Herbs, perennial, 15–80 cm, glabrous. Stems erect, branches 1–several from base, unbranched proximal to inflorescence. Leaves: proximal 4–10 pairs opposite, distal alternate, erect to spreading; stipular glands absent; blade of proximal leaves spatulate, central and distal elliptic, oblanceolate, or obovate, 15–25 × 3–7 mm, margins entire, not ciliate, apex acute to apiculate. Inflorescences corymbs. Pedicels 1–10 mm. Flowers: sepals persistent, lanceolate-ovate, inner shorter, broader, thinner than outer, outer sepals 2–4 mm, margins not scarious, inner sepals usually with a few small, sessile glands along margin distal to middle, rarely eglandular, outer ones entire, apex acute to acuminate; petals yellow, obovate (sometimes notched at apex), 3–5.5 mm; stamens 1.2–3 mm; anthers 0.5–1 mm; staminodia absent; styles distinct, 1–2 mm; stigmas capitate. Capsules globose, carpels flattened or ± concave abaxially, 1.3–1.8 × 2–2.5 mm, apex depressed, dehiscing freely into 10, 1-seeded segments, segments falling freely, false septa nearly complete, proximal margins usually sparsely and inconspicuously few-ciliate. Seeds 1–1.5 × 0.6–0.9 mm. 2n = 36.
Phenology: Flowering Jun–Oct.
Habitat: Open woods, fields, thickets, roadsides.
Elevation: 0–800 m.
Ont., Ala., Conn., Del., D.C., Ga., Ill., Ind., Iowa, Ky., Md., Mass., Mich., Mo., N.J., N.Y., N.C., Ohio, Pa., R.I., S.C., Tenn., Va., W.Va.

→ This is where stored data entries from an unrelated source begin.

-- ==== Sys2Proof/Machine/State.lean ====
section
/-! DEFINITION. The state of one instance (spec/10_state.md), plain data, its reset value (spec/70_reset_and_hazards.md rules R290, R293), and the
named reasons a step or a host access can fail. -/

namespace Sys2Proof.Machine

/-- The host-access errors the spec describes (R264): each is a bus error response that changes no block state (R62). They are
RECORDED in `State.hostFaults` and never cleared (spec/93 U12); the machine goes on. Recording one is safe: a claim takes 'no bus
error' as a premise. -/
inductive Fault
  /-- Raised by a host access of a width other than 64 bits (R62). Safe. -/
  | busWidth (offset : BitVec 32) (bytes : Nat)
  /-- Raised by a host access at an address that is not a multiple of 8 (R62). Safe. -/
  | busMisaligned (offset : BitVec 32)
  /-- Raised by a host access to an offset in no mapped window (R64). Safe. -/
  | busUnmapped (offset : BitVec 32)
  /-- Raised by a host write in the YBUF window (R65). Safe. -/
  | busYbufWrite (offset : BitVec 32)
deriving DecidableEq, Repr

/-- Why a step has no meaning in this model. -/
inductive Refusal
  /-- Raised by exec's arm of an instruction that has no meaning yet; no arm does. Safe. -/
  | notModelled (mnemonic : String)
  /-- Raised by step in a state where a core response exists with no request outstanding, which the spec puts outside its meaning
  (R291; spec/93 U11). Safe. -/
  | staleCoreResponse
deriving DecidableEq, Repr

/-- STATUS.ERRCODE (R24, R261). Values 5 to 15 are never written. -/
inductive ErrCode
  | none
  | emptySignal
  | degenerateOrder
  | illegalCommand
  | lengthRange
deriving DecidableEq, Repr, Inhabited

/-- The class of a reduced order (R143). -/
inductive OrderClass
  | identity
  | parity
  | cdft
  | cidft
  | general
deriving DecidableEq, Repr, Inhabited

/-- The content of the PATH register (R32). -/
inductive PathReg
  /-- CLASS 0, the reset value; never written by a command. -/
  | unset
  /-- CLASS 1 to 5 with the reducer's record P, F, I. -/
  | dispatched (cls : OrderClass) (p f i : Bool)
  /-- CLASS 6, the N = 1 identity. -/
  | short
deriving DecidableEq, Repr, Inhabited

/-- What the order dispatcher and the range reducer compute from an order: the reduced order, the engine order, the class and the
reducer's flags (R38 `ar`, `ae`, `flags`; R150). -/
structure OrderRecord where
  ar : Binary64
  ae : Binary64
  cls : OrderClass
  p : Bool
  f : Bool
  i : Bool
deriving DecidableEq, Repr, Inhabited

/-- The stages of a running command (R35). -/
inductive Stage
  | check
  | dispatch
  | reduce
  | fftWait
  | interpWait
  | chirpWait
  | finish
deriving DecidableEq, Repr, Inhabited

/-- SEQ, the sequencer state (R35). -/
inductive Seq
  | idle
  | run (st : Stage)
deriving DecidableEq, Repr, Inhabited

/-- SNAP, the command snapshot (R36). -/
structure Snapshot where
  op : Op
  n : BitVec 32
  a0 : Binary64
deriving DecidableEq, Repr, Inhabited

/-- A request to one of the two external cores (R80, R83). -/
inductive CoreRequest
  | fft (dir : Dir) (x : List Sample)
  | conv (p q : List Sample)
deriving DecidableEq, Repr

/-- The working sequences of the running command (R38), and its result until the completion step writes it (R126). -/
structure Work where
  f : List Sample
  order : OrderRecord
  u : List Sample
  p : List Sample
  chirp1 : List Sample
  chirp2 : List Sample
  w : List Sample
  result : List Sample
deriving DecidableEq, Repr, Inhabited

/-- No working sequences: before acceptance and after completion (R38). -/
def Work.empty : Work := ⟨[], ⟨0, 0, .identity, false, false, false⟩, [], [], [], [], [], []⟩

/-- One access of the host at the port, by its offset from BASE (R61, R62), or the `wait` of the host script (R106). -/
inductive HostAccess
  | read (offset : BitVec 32) (bytes : Nat)
  | write (offset : BitVec 32) (bytes : Nat) (value : BitVec 64)
  | wait
deriving DecidableEq, Repr

/-- The port's answer to one access (R62). -/
inductive PortResponse
  | data (value : BitVec 64)
  | written
  | busError
deriving DecidableEq, Repr

/-- The bytes of XBUF and YBUF that have been written since reset, by offset from BASE (R63, R64), addresses strictly rising. An
address that is not listed has no value: its content is unspecified (R42). -/
abbrev Memory := List Host.Cell

/-- The state of one instance. The first group is what the spec names; the second is the model's own. -/
structure State where
  /-- CTRL.IE (R23). CTRL[63:1] reads zero. -/
  ie : Bool
  /-- STATUS.BUSY (R24). -/
  busy : Bool
  /-- STATUS.DONE (R24). -/
  done : Bool
  /-- STATUS.OVR (R24). -/
  ovr : Bool
  /-- STATUS.ERRCODE, of which STATUS.ERR is a view (R24). -/
  errcode : ErrCode
  /-- STATUS.LASTOP (R24). -/
  lastop : BitVec 4
  /-- CMD, the last accepted word (R25). -/
  cmd : BitVec 64
  /-- LEN[31:0]; LEN[63:32] reads zero (R28). -/
  len : BitVec 32
  /-- ORDER (R29). -/
  order : Binary64
  /-- ORDER_RED (R30). -/
  orderRed : Binary64
  /-- ORDER_ENG (R31). -/
  orderEng : Binary64
  /-- PATH (R32). -/
  path : PathReg
  /-- OUTLEN[31:0]; OUTLEN[63:32] reads zero (R33). -/
  outlen : BitVec 32
  /-- SEQ (R35). -/
  seq : Seq
  /-- SNAP (R36). -/
  snap : Snapshot
  /-- PEND, the outstanding core request (R37). -/
  pend : Option CoreRequest
  /-- The response on the core port that the sequencer has not taken yet (R125). -/
  coreResp : Option (List Sample)
  /-- The working sequences (R38). -/
  work : Work
  /-- XBUF and YBUF (R40, R41). -/
  mem : Memory
  /-- MODEL'S OWN: how many free words have been drawn (log entry 5). -/
  draws : Nat
  /-- MODEL'S OWN: the accesses the host has still to make, in its order (R72; log entry 8). -/
  hostQueue : List HostAccess
  /-- MODEL'S OWN: the port's answers so far, the latest first (log entry 8). -/
  responses : List PortResponse
  /-- MODEL'S OWN: the bus errors so far, the latest first, never cleared (U12; log entry 9). -/
  hostFaults : List Fault
  /-- MODEL'S OWN: which agents step next; where it is empty the schedule decides (R310; log entry 7). -/
  agenda : List Agent
  /-- MODEL'S OWN: how many steps have been taken, the argument of the schedule (log entry 7). -/
  ticks : Nat
deriving DecidableEq, Repr

/-- The machine right after reset (R290, R293). -/
def State.reset : State where
  ie := false
  busy := false
  done := false
  ovr := false
  errcode := .none
  lastop := 0
  cmd := 0
  len := 0
  order := 0
  orderRed := 0
  orderEng := 0
  path := .unset
  outlen := 0
  seq := .idle
  snap := ⟨.legal .nop, 0, 0⟩
  pend := none
  coreResp := none
  work := Work.empty
  mem := []
  draws := 0
  hostQueue := []
  responses := []
  hostFaults := []
  agenda := []
  ticks := 0

end Sys2Proof.Machine
end

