-- ==== Sys2Proof/Machine/HostScript.lean ====
section
/-! DEFINITION. The host script notation and its pseudo-instructions (R105, R106), as lists of host accesses. -/

namespace Sys2Proof.Machine.Script

/-- `wr REG, v` (R105). -/
def wr (r : Reg) (v : BitVec 64) : List HostAccess := [.write (regOffset r) 8 v]

/-- `rd REG` (R105). -/
def rd (r : Reg) : List HostAccess := [.read (regOffset r) 8]

/-- `xw e, re, im` (R105). -/
def xw (e : Nat) (z : Sample) : List HostAccess :=
  [.write (BitVec.ofNat 32 (xAddr e)) 8 z.re, .write (BitVec.ofNat 32 (xAddr e + 8)) 8 z.im]

/-- `yr e` (R105). -/
def yr (e : Nat) : List HostAccess :=
  [.read (BitVec.ofNat 32 (yAddr e)) 8, .read (BitVec.ofNat 32 (yAddr e + 8)) 8]

/-- `cmd OP` (R105). -/
def cmd (i : Instr) : List HostAccess := wr .cmd (encode i)

/-- `wait` (R106). -/
def wait : List HostAccess := [.wait]

/-- `clrdone` (R106). -/
def clrdone : List HostAccess := wr .status 0x2

/-- `clrovr` (R106). -/
def clrovr : List HostAccess := wr .status 0x4

/-- `frft n, a` (R106). -/
def frft (n : BitVec 64) (a : Binary64) : List HostAccess := wr .len n ++ wr .order a ++ cmd .frft ++ wait

/-- `ifrft n, a` (R106). -/
def ifrft (n : BitVec 64) (a : Binary64) : List HostAccess := wr .len n ++ wr .order a ++ cmd .ifrft ++ wait

/-- `reduce a` (R106). -/
def reduce (a : Binary64) : List HostAccess := wr .order a ++ cmd .reduce ++ wait

/-- `interp n` (R106). -/
def interp (n : BitVec 64) : List HostAccess := wr .len n ++ cmd .interp ++ wait

/-- `engine n, a` (R106). -/
def engine (n : BitVec 64) (a : Binary64) : List HostAccess := wr .len n ++ wr .order a ++ cmd .engine ++ wait

/-- `nop` (R106). -/
def nop : List HostAccess := cmd .nop ++ wait

end Sys2Proof.Machine.Script
end

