/-- R123: with N = 0 a data command ends with EMPTY_SIGNAL and with N > NMAX with LENGTH_RANGE, whatever the order; STATUS and OUTLEN apart
no register changes, no byte is written and none is read. -/
def Obligations.LengthErrors : Prop :=
  ∀ (i : Instr) (s : State), i = .frft ∨ i = .ifrft ∨ i = .interp ∨ i = .engine →
    (s.snap.n = 0 → exec i s = .next { s with
      errcode := .emptySignal, outlen := 0, busy := false, done := true, seq := .idle, pend := none, coreResp := none,
      work := Work.empty }) ∧
    (Config.nmax < s.snap.n.toNat → exec i s = .next { s with
      errcode := .lengthRange, outlen := 0, busy := false, done := true, seq := .idle, pend := none, coreResp := none,
      work := Work.empty })

/-- R129, R243: with N = 1 a data command copies XBUF entry 0 to YBUF entry 0 bit for bit, whatever the order; FRFT and IFRFT set PATH to
0x06, and ORDER_RED and ORDER_ENG are not written. -/
def Obligations.OneSampleIsCopied : Prop :=
  ∀ (i : Instr) (s : State) (z : Sample), i = .frft ∨ i = .ifrft ∨ i = .interp ∨ i = .engine → s.snap.n = 1 →
    s.mem.readSample (xAddr 0) = some z →
    ∃ t, exec i s = .next t ∧ t.mem.readSample (yAddr 0) = some z ∧ t.outlen = 1 ∧ t.errcode = .none ∧ Idle t ∧
      t.orderRed = s.orderRed ∧ t.orderEng = s.orderEng ∧
      pathWord t.path = (if i = .frft ∨ i = .ifrft then 0x06 else pathWord s.path)

/-- R70, R123: where XBUF holds `f` in entries `0 .. N-1`, the running command's working copy is `f`, bit for bit. -/
def Obligations.WorkingCopyIsXbuf : Prop :=
  ∀ (s : State) (f : List Sample), f.length = lengthOperand s → xHolds s.mem f → inputSignal s = f

/-- R155: REDUCE in every state: ORDER_RED, ORDER_ENG and PATH get the dispatch of ORDER, OUTLEN is 0, no byte is written, and the code
is DEGENERATE_ORDER exactly where a GENERAL-class order leaves [0.5, 1.5]. -/
def Obligations.ReduceReportsTheDispatch : Prop :=
  ∀ s : State,
    let ar := floormod4 s.snap.a0
    let cls := classify ar
    let r1 := reduceParity ar
    let r2 := reduceForward r1.1
    let r3 := reduceInverse r2.1
    let ae := if cls = .general then r3.1 else ar
    ∃ t, exec .reduce s = .next t ∧ Idle t ∧ SameHostSide s t ∧ t.mem = s.mem ∧ t.draws = s.draws ∧ t.outlen = 0 ∧
      t.orderRed = ar ∧ t.orderEng = ae ∧
      t.path = (if cls = .general then .dispatched .general r1.2 r2.2 r3.2 else .dispatched cls false false false) ∧
      t.errcode = (if cls = .general ∧ ¬ (F64.le F64.half ae = true ∧ F64.le ae F64.oneHalf = true) then .degenerateOrder else .none)

/-- R155, R267: REDUCE ends with DEGENERATE_ORDER exactly when ORDER is NaN or infinite, and successfully for every finite order. -/
def Obligations.ReduceFailsExactlyOnNonFiniteOrders : Prop :=
  ∀ s : State, ∃ t, exec .reduce s = .next t ∧
    (t.errcode = .degenerateOrder ↔ (F64.isNaN s.snap.a0 = true ∨ F64.isInf s.snap.a0 = true)) ∧
    (F64.isFinite s.snap.a0 = true → t.errcode = .none)

/-- R197, R192 to R196: INTERP on N samples, 2 <= N <= NMAX: YBUF entries `0 .. 2N-2` hold the upsampled signal, OUTLEN is 2N - 1. For every
NUM, sample `j` of the upsampled signal is sample `2N - 3 + j` of NUM.conv of the zero-stuffed signal, first, and the sinc kernel. -/
def Obligations.InterpWritesUpsampledSignal : Prop :=
  (∀ s : State, 2 ≤ lengthOperand s → lengthOperand s ≤ Config.nmax →
    ∃ t, exec .interp s = .next t ∧ yHolds t.mem (sincinterp Config.num (inputSignal s)) ∧
      (sincinterp Config.num (inputSignal s)).length = 2 * lengthOperand s - 1 ∧
      t.outlen.toNat = 2 * lengthOperand s - 1 ∧ t.errcode = .none ∧ Idle t ∧ SameHostSide s t ∧
      t.orderRed = s.orderRed ∧ t.orderEng = s.orderEng ∧ t.path = s.path) ∧
  ∀ (num : Numerics) (x : List Sample) (j : Nat), 2 ≤ x.length → j < 2 * x.length - 1 →
    let N := x.length
    let y := (List.range (2 * N - 1)).map fun m => if m % 2 = 0 then elem x (m / 2) else Sample.zero
    let hs := (List.range (4 * N - 5)).map fun m : Nat =>
      Sample.mk (num.sinc (F64.div (F64.ofInt ((m : Int) - (2 * (N : Int) - 3))) F64.two)) F64.zero
    elem (sincinterp num x) j = num.conv y hs (2 * N - 3 + j)

/-- R222, R210 to R220: ENGINE on N samples, 2 <= N <= NMAX: where the order guard passes, YBUF entries `0 .. N-1` hold the engine's result at
ORDER itself; where it fails, the command ends with DEGENERATE_ORDER and writes nothing. Whether NUM.sin returns a zero is open (R13).
For every NUM, sample `n` of the engine's result is what R211 to R220 compute, each real expression in the spec's order. -/
def Obligations.EngineRunsAtOrderItself : Prop :=
  (∀ s : State, 2 ≤ lengthOperand s → lengthOperand s ≤ Config.nmax →
    let a := s.snap.a0
    ∃ t, exec .engine s = .next t ∧ Idle t ∧ SameHostSide s t ∧
      t.orderRed = s.orderRed ∧ t.orderEng = s.orderEng ∧ t.path = s.path ∧
      if F64.le F64.half a = true ∧ F64.le a F64.oneHalf = true ∧
          F64.eq (Config.num.sin (F64.div (F64.mul a Config.num.pi) F64.two)) F64.zero = false then
        yHolds t.mem (engineBody Config.num (inputSignal s) a) ∧ t.outlen.toNat = lengthOperand s ∧ t.errcode = .none
      else t.errcode = .degenerateOrder ∧ t.outlen = 0 ∧ t.mem = s.mem) ∧
  ∀ (num : Numerics) (f : List Sample) (a : Binary64), 2 ≤ f.length →
    let N := f.length
    let alpha := F64.div (F64.mul a num.pi) F64.two
    let tana2 := num.tan (F64.div alpha F64.two)
    let sina := num.sin alpha
    let p := fun j : Nat => if N - 1 ≤ j ∧ j < 3 * N - 2 then elem (sincinterp num f) (j - (N - 1)) else Sample.zero
    let beta := F64.div (F64.mul (F64.div num.pi (F64.ofNat N)) tana2) F64.four
    let chirp1 := fun j : Nat => num.cis (F64.neg (F64.mul beta (F64.ofInt (((j : Int) - (2 * (N : Int) - 2)) ^ 2))))
    let c := F64.div num.pi (F64.mul (F64.mul F64.four (F64.ofNat N)) sina)
    let chirp2 := fun m : Nat => num.cis (F64.mul c (F64.ofInt (((m : Int) - (4 * (N : Int) - 4)) ^ 2)))
    let w := num.conv ((List.range (4 * N - 3)).map fun j => cmul (chirp1 j) (p j)) ((List.range (8 * N - 7)).map chirp2)
    let g := num.sqrt (F64.div c num.pi)
    let ph := num.cis (F64.neg (F64.div (F64.mul (F64.sub F64.one a) num.pi) F64.four))
    (engineBody num f a).length = N ∧
      ∀ n, n < N → elem (engineBody num f a) n =
        cmul ph (cmul (chirp1 (N - 1 + 2 * n)) (rscale g (w (4 * N - 4 + (N - 1 + 2 * n)))))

Linum virginianum lacks prominent marginal teeth on the inner sepals, thus distinguishing it from L. striatum. It has a less elongate inflorescence and lacks the ribbed branchlets found in L. striatum (C. M. Rogers 1984). The corollas of L. virginianum are nearly rotate; all parts of the flower are yellow except the brownish anthers. Its capsules shatter readily and often are absent on herbarium sheets.